Mailtracking problem with a self built dashboard

      hey mates,

maybe some of you could help me with a problem i'm acutally trying to solve.

we're using logstash in combination with logstash-forwarder and elasticsearch to store the data.

we're trying to analyze our internal mail tracking. so we've got about
5 different kinds of log types and so we have 5 different queue ids
(each system gives the incoming mail a different id) for one message id
which is equal over the different systems. so e.g. we have 10 entries
with the queue id 1234 but only one entry with the queue id 1234 and the
message id xyz. but we need to combine / match / map every of these
entries with the correct message id over all of these different log

our problem now is to match the data correct to our dashboard.

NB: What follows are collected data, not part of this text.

-- ==== Sys2Proof/Tests/Slice0.lean ====
section
/-! SUPPORT. Small tests with expected values from the spec (mostly 95_test_vectors.md), the WellFormed smoke test, and a
witness for the hypotheses of each statement that has some. -/

namespace Sys2Proof.Tests

open Sys2Proof Sys2Proof.Machine

/-! WellFormed: the one check is the channel operand. -/

theorem test_setfreq_channel_three_ill_formed : Instr.wellFormed (.setfreq 3#2 1000000#32) = false := by decide
theorem test_setdrive_channel_three_ill_formed : Instr.wellFormed (.setdrive 3#2 1#2) = false := by decide
theorem test_setfreq_channel_two_well_formed : Instr.wellFormed (.setfreq 2#2 0#32) = true := by decide

/-! Decoding: words written out from OP[63:60] RSVD[59:34] CH[33:32] DATA[31:0] (R62, R64, R77). -/

theorem test_decode_init :
    decode (0b0001#4 ++ 0b00000000000000000000000000#26 ++ 0b00#2 ++ 0b00000000000000000000000000000000#32) =
      .instr .init := by decide

theorem test_decode_setfreq : decode 0x2000000200D6C090#64 = .instr (.setfreq 2#2 14074000#32) := by decide

theorem test_decode_setvco : decode 0x3000000034276AE4#64 = .instr (.setvco 874998500#32) := by decide

theorem test_decode_setrdiv : decode 0x4000000000000007#64 = .instr (.setrdiv 7#3) := by decide

theorem test_decode_setdrive : decode 0x5000000200000003#64 = .instr (.setdrive 2#2 3#2) := by decide

theorem test_decode_compute : decode 0x6000000000989680#64 = .instr (.compute 10000000#32) := by decide

/-- Section 2.4: opcode before reserved bits. -/
theorem test_decode_opcode_first : decode 0xF000000400000000#64 = .rejected .illegalOpcode := by decide

/-- Section 2.4: reserved bits before the channel. -/
theorem test_decode_reserved_before_channel : decode 0x20000007000F4240#64 = .rejected .reservedBits := by decide

theorem test_decode_setrdiv_eight : decode 0x4000000000000008#64 = .rejected .reservedBits := by decide

theorem test_decode_setvco_channel : decode 0x30000001342770C0#64 = .rejected .reservedBits := by decide

theorem test_table_word_channel_three :
    decodeTableWord 64 0x20000003000F4240 = some (.setfreq 3#2 1000000#32) := by decide

/-! The calculator: section 2.1. -/

theorem test_compute_2897351 :
    computeDivider 875000000#32 2897351#32 = { a := 301, b := 724337, c := 724337 } := by decide

theorem test_compute_109000000 :
    computeDivider 875000000#32 109000000#32 = { a := 8, b := 23437, c := 851562 } := by decide

/-! One command each. -/

/-- The engine after INIT, nothing recorded. -/
def ready : State := { State.reset with initDone := true }

/-- The next state of an outcome, where there is one. -/
def nextOf : Host.Outcome State Fault Refusal → Option State
  | .next t => some t
  | .fault _ => none
  | .refused _ => none

/-- Section 2.2, fout = 7_150_123 on channel 1. -/
theorem test_setfreq_packs :
    (nextOf (exec (.setfreq 1#2 7150123#32) ready)).map (fun t => (t.enMask, transactionsOf t.trace)) =
      some (0xFD#8,
        [.b 50#8 ⟨0xA3#8, 0x45#8, 0x00#8, 0x3B#8, 0x30#8, 0xD0#8, 0xE7#8, 0x10#8⟩, .w 17#8 0x0D#8, .w 3#8 0xFD#8]) := by
  decide

/-- Section 2.2, P1 field limits: v = 435_999_900 gives p1 = −1. -/
theorem test_setfreq_out_of_field :
    (nextOf (exec (.setfreq 0#2 109000000#32) { ready with vcoRef := 435999900#32 })).map
      (fun t => (status t, t.enMask, transactionsOf t.trace)) = some (0b10111#5, 0xFF#8, []) := by decide

/-- Section 2.2, P1 field limits: v = 4_097_999_999 gives p1 = 1_048_575. -/
theorem test_pack_largest_p1 :
    (packFields (computeDivider 4097999999#32 500000#32)).map (fun f => multisynthBlock f 0#3) =
      some ⟨0xA1#8, 0x20#8, 0x0F#8, 0xFF#8, 0xFF#8, 0x77#8, 0xA0#8, 0xA0#8⟩ := by decide

/-- P3: SETRDIV 3, then 1_000_000: the block carries exponent 3. -/
theorem test_setrdiv_exponent_in_block :
    (packFields (computeDivider 875000000#32 1000000#32)).map (fun f => multisynthBlock f 3#3) =
      some ⟨0x42#8, 0x40#8, 0x31#8, 0xB3#8, 0x80#8, 0xF0#8, 0x00#8, 0x00#8⟩ := by decide

/-- Section 2.3: INIT from reset. -/
theorem test_init_sequence :
    (nextOf (exec .init State.reset)).map (fun t => transactionsOf t.trace) =
      some [.w 149#8 0x00#8, .w 3#8 0xFF#8, .w 183#8 Config.xtalLoadValue,
        .b 26#8 ⟨0x00#8, 0x01#8, 0x00#8, 0x0F#8, 0x80#8, 0x00#8, 0x00#8, 0x00#8⟩, .w 177#8 0x20#8] := rfl

/-- Section 2.3: a second INIT. -/
theorem test_init_twice :
    (nextOf (exec .init ready)).map (fun t => (status t, transactionsOf t.trace)) = some (0b10101#5, []) := by decide

/-- Section 2.3: SETVCO 0 with channel 0 enabled. -/
theorem test_setvco_zero_enabled :
    (nextOf (exec (.setvco 0#32) { ready with enMask := 0xFE#8 })).map (fun t => (status t, t.vcoRef)) =
      some (0b11000#5, 875000000#32) := by decide

/-- Section 2.3: SETDRIVE 2, 3. -/
theorem test_setdrive_two :
    (nextOf (exec (.setdrive 2#2 3#2) State.reset)).map (fun t => (t.drive0, t.drive1, t.drive2)) =
      some (1#2, 1#2, 3#2) := by decide

/-- Section 2.1: COMPUTE 7_150_123 answers RESULT(122, 335_624, 893_765); the word by R68. -/
theorem test_compute_response :
    (nextOf (exec (.compute 7150123#32) State.reset)).map (fun t => responsesOf t.trace) =
      some [0x400000000000007A00051F08000DA345#128] := by decide

/-- Section 2.1: COMPUTE 499_999. -/
theorem test_compute_out_of_range :
    (nextOf (exec (.compute 499999#32) State.reset)).map (fun t => (status t, responsesOf t.trace)) =
      some (0b10110#5, [0x80000006000000000000000000000000#128]) := by decide

/-- P6, first line: SETFREQ before INIT, through the step. -/
theorem test_step_setfreq_before_init :
    (nextOf (step (State.reset.withFetchWord 64 0x2000000000989680))).map status = some 0b10100#5 := by decide

/-- P6, second line: the stopped engine does not accept INIT. -/
theorem test_step_stopped :
    (nextOf (step ({ State.reset with fault := true, faultCode := 4#4 }.withFetchWord 64 0x1000000000000000))).map
      (fun t => (t.initDone, t.trace)) = some (false, []) := by decide

/-- R70: the chip's byte 2 of channel 2's block is register 60. -/
theorem test_chip_register_sixty :
    (nextOf (exec (.setfreq 2#2 1000000#32) { ready with rdiv := 3#3 })).map (fun t => t.chipByte 60) =
      some (some 0x31#8) := by decide

/-! The assembler: R75, R76, R77. -/

theorem test_parse_setfreq :
    parseLine ['S', 'E', 'T', 'F', 'R', 'E', 'Q', ' ', '0', ',', ' ', '7', '_', '1', '5', '0', '_', '1', '2', '3'] =
      some (.setfreq 0 7150123) := by decide

theorem test_parse_hexadecimal :
    parseLine ['S', 'E', 'T', 'V', 'C', 'O', ' ', '0', 'x', '3', '4', '2', '7', '7', '0', 'C', '0'] =
      some (.setvco 875000000) := by decide

theorem test_parse_milliamps :
    parseLine ['S', 'E', 'T', 'D', 'R', 'I', 'V', 'E', ' ', '2', ',', ' ', '8', 'm', 'A'] = some (.setdriveMa 2 8) := by
  decide

theorem test_assemble_milliamps : assembleWords (.setdriveMa 2 8) = some [0x5000000200000003#64] := by decide

theorem test_assemble_refuses_exponent_eight : assembleWords (.setrdiv 8) = none := by decide

/-! Witnesses: for each statement with hypotheses, a state and operands that meet them all. -/

/-- A state with the given inputs, the rest as after reset. -/
def offered (xs : List HostInput) : State := { State.reset with inputs := xs }

theorem witness_EncodeUndoesDecode : decode 0x1000000000000000#64 = .instr .init := by decide

theorem witness_OperandsAreTheFields :
    (decode 0x1000000000000000#64 = .instr .init) ∧
    (decode 0x20000003FFFFFFFF#64 = .instr (.setfreq 3#2 0xFFFFFFFF#32)) ∧
    (decode 0x30000000FFFFFFFF#64 = .instr (.setvco 0xFFFFFFFF#32)) ∧
    (decode 0x4000000000000007#64 = .instr (.setrdiv 7#3)) ∧
    (decode 0x5000000300000003#64 = .instr (.setdrive 3#2 3#2)) ∧
    (decode 0x60000000FFFFFFFF#64 = .instr (.compute 0xFFFFFFFF#32)) := by decide

theorem witness_AssembledLinesFit :
    (3 ≤ 3 ∧ 4294967295 < 2 ^ 32) ∧ ¬(4 ≤ 3 ∧ 4294967295 < 2 ^ 32) ∧ ¬(3 ≤ 3 ∧ 4294967296 < 2 ^ 32) ∧
    ¬(4294967296 < 2 ^ 32) ∧ 7 ≤ 7 ∧ ¬(8 ≤ 7) ∧ ¬(3 ≤ 3 ∧ 4 ≤ 3) ∧ ¬(3 = 2 ∨ 3 = 4 ∨ 3 = 6 ∨ 3 = 8) ∧
    (3 ≤ 3 ∧ 4294967295 < 2 ^ 32 ∧ 7 ≤ 7) ∧ ¬(3 ≤ 3 ∧ 4294967295 < 2 ^ 32 ∧ 8 ≤ 7) ∧
    ¬(4 ≤ 3 ∧ 4294967295 < 2 ^ 32 ∧ 7 ≤ 7) ∧ ¬(3 ≤ 3 ∧ 4294967296 < 2 ^ 32 ∧ 7 ≤ 7) ∧
    assembleWords (.setrdiv 7) = some [0x4000000000000007#64] ∧
    assembleWords (.setfreq 3 0) = some [0x2000000300000000#64] := by decide

theorem witness_StepRunsDecodedInstruction :
    (offered [.command 0x4000000000000003#64, .reset]).inputs = .command 0x4000000000000003#64 :: [.reset] ∧
    (offered [.command 0x4000000000000003#64, .reset]).fault = false ∧
    decode 0x4000000000000003#64 = .instr (.setrdiv 3#3) := by decide

theorem witness_FetchedTableWordRuns :
    State.reset.fault = false ∧ decodeTableWord 64 0x1000000000000000 = some .init := by decide

theorem witness_EngineWaitsForCommand : State.reset.inputs = [] := rfl

theorem witness_ReservedOpcodeFaults :
    (0x0000000000000000#64).toNat / 2 ^ 60 = 0 ∧
    (7 ≤ (0x7000000000000000#64).toNat / 2 ^ 60 ∧ (0x7000000000000000#64).toNat / 2 ^ 60 ≤ 15) ∧
    (7 ≤ (0xF000000000000000#64).toNat / 2 ^ 60 ∧ (0xF000000000000000#64).toNat / 2 ^ 60 ≤ 15) := by decide

theorem witness_ChannelThreeFaults :
    (wordOp 0x20000003000F4240#64 = 2 ∧ wordCh 0x20000003000F4240#64 = 3 ∧ ¬ReservedBitsSet 0x20000003000F4240#64) ∧
    (wordOp 0x5000000300000001#64 = 5 ∧ wordCh 0x5000000300000001#64 = 3 ∧ ¬ReservedBitsSet 0x5000000300000001#64) := by
  decide

theorem witness_ReservedBitsFault :
    wordRsvd 0x2000000400989680#64 ≠ 0 ∧ wordRsvd 0x2800000000000000#64 ≠ 0 ∧
    (wordOp 0x30000001342770C0#64 = 3 ∧ wordCh 0x30000001342770C0#64 ≠ 0) ∧
    (wordOp 0x1000000000000001#64 = 1 ∧ wordData 0x1000000000000001#64 ≠ 0) ∧
    (wordOp 0x4000000000000008#64 = 4 ∧ wordData 0x4000000000000008#64 / 8 ≠ 0) ∧
    (wordOp 0x5000000000000004#64 = 5 ∧ wordData 0x5000000000000004#64 / 4 ≠ 0) := by decide

/-- One word and state for each of the eight faults, in the order of R154, and one for none. -/
theorem witness_FirstApplicableFaultReported :
    firstFault 0xF000000400000000#64 State.reset = some 1#4 ∧
    firstFault 0x20000007000F4240#64 State.reset = some 2#4 ∧
    firstFault 0x20000003000F4240#64 State.reset = some 3#4 ∧
    firstFault 0x2000000000989680#64 State.reset = some 4#4 ∧
    firstFault 0x1000000000000000#64 ready = some 5#4 ∧
    firstFault 0x600000000007A11F#64 State.reset = some 6#4 ∧
    firstFault 0x200000000007A120#64 { ready with vcoRef := 4098000000#32 } = some 7#4 ∧
    firstFault 0x3000000000000000#64 { ready with enMask := 0xFE#8 } = some 8#4 ∧
    firstFault 0x2000000000989680#64 ready = none ∧
    ∃ t, step (offered [.command 0xF000000400000000#64]) = .next t :=
  ⟨by decide, by decide, by decide, by decide, by decide, by decide, by decide, by decide, by decide, ⟨_, rfl⟩⟩

theorem witness_FaultingCommandChangesNothingElse :
    ∃ t, ready.fault = false ∧ exec .init ready = .next t ∧ t.fault = true := ⟨_, rfl, rfl, rfl⟩

/-- A stopped engine that is offered a command, and one that is reset and so leaves FAULT. -/
theorem witness_StoppedUntilReset :
    (∃ s : State, s.fault = true ∧ s.inputs = .command 0x1000000000000000#64 :: []) ∧
    (∃ s t : State, s.fault = true ∧ step s = .next t ∧ t.fault = false) :=
  ⟨⟨{ offered [.command 0x1000000000000000#64] with fault := true, faultCode := 4#4 }, rfl, rfl⟩,
   ⟨{ offered [.reset] with fault := true, faultCode := 4#4 }, _, rfl, rfl, rfl⟩⟩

here are some examples of our logs we're looking for. some kinds of postfix stuff and some self built logs

first step of a mail (postfix server):

Jun 25 09:20:29 progov33 postfix/smtpd[18999]: D920718033: client=pcm20w8.procilon.local[]
Jun 25 09:20:29 progov33 postfix/cleanup[19004]: D920718033:
Jun 25 09:20:29 progov33 postfix/qmgr[3759]: D920718033:, size=28828, nrcpt=1 (queue active)
Jun 25 09:20:30 progov33 postfix/pipe[19005]: D920718033:, relay=julia-g, delay=0.13, delays=0.07/0.01/0/0.06, dsn=2.0.0, status=sent (delivered via julia-g service)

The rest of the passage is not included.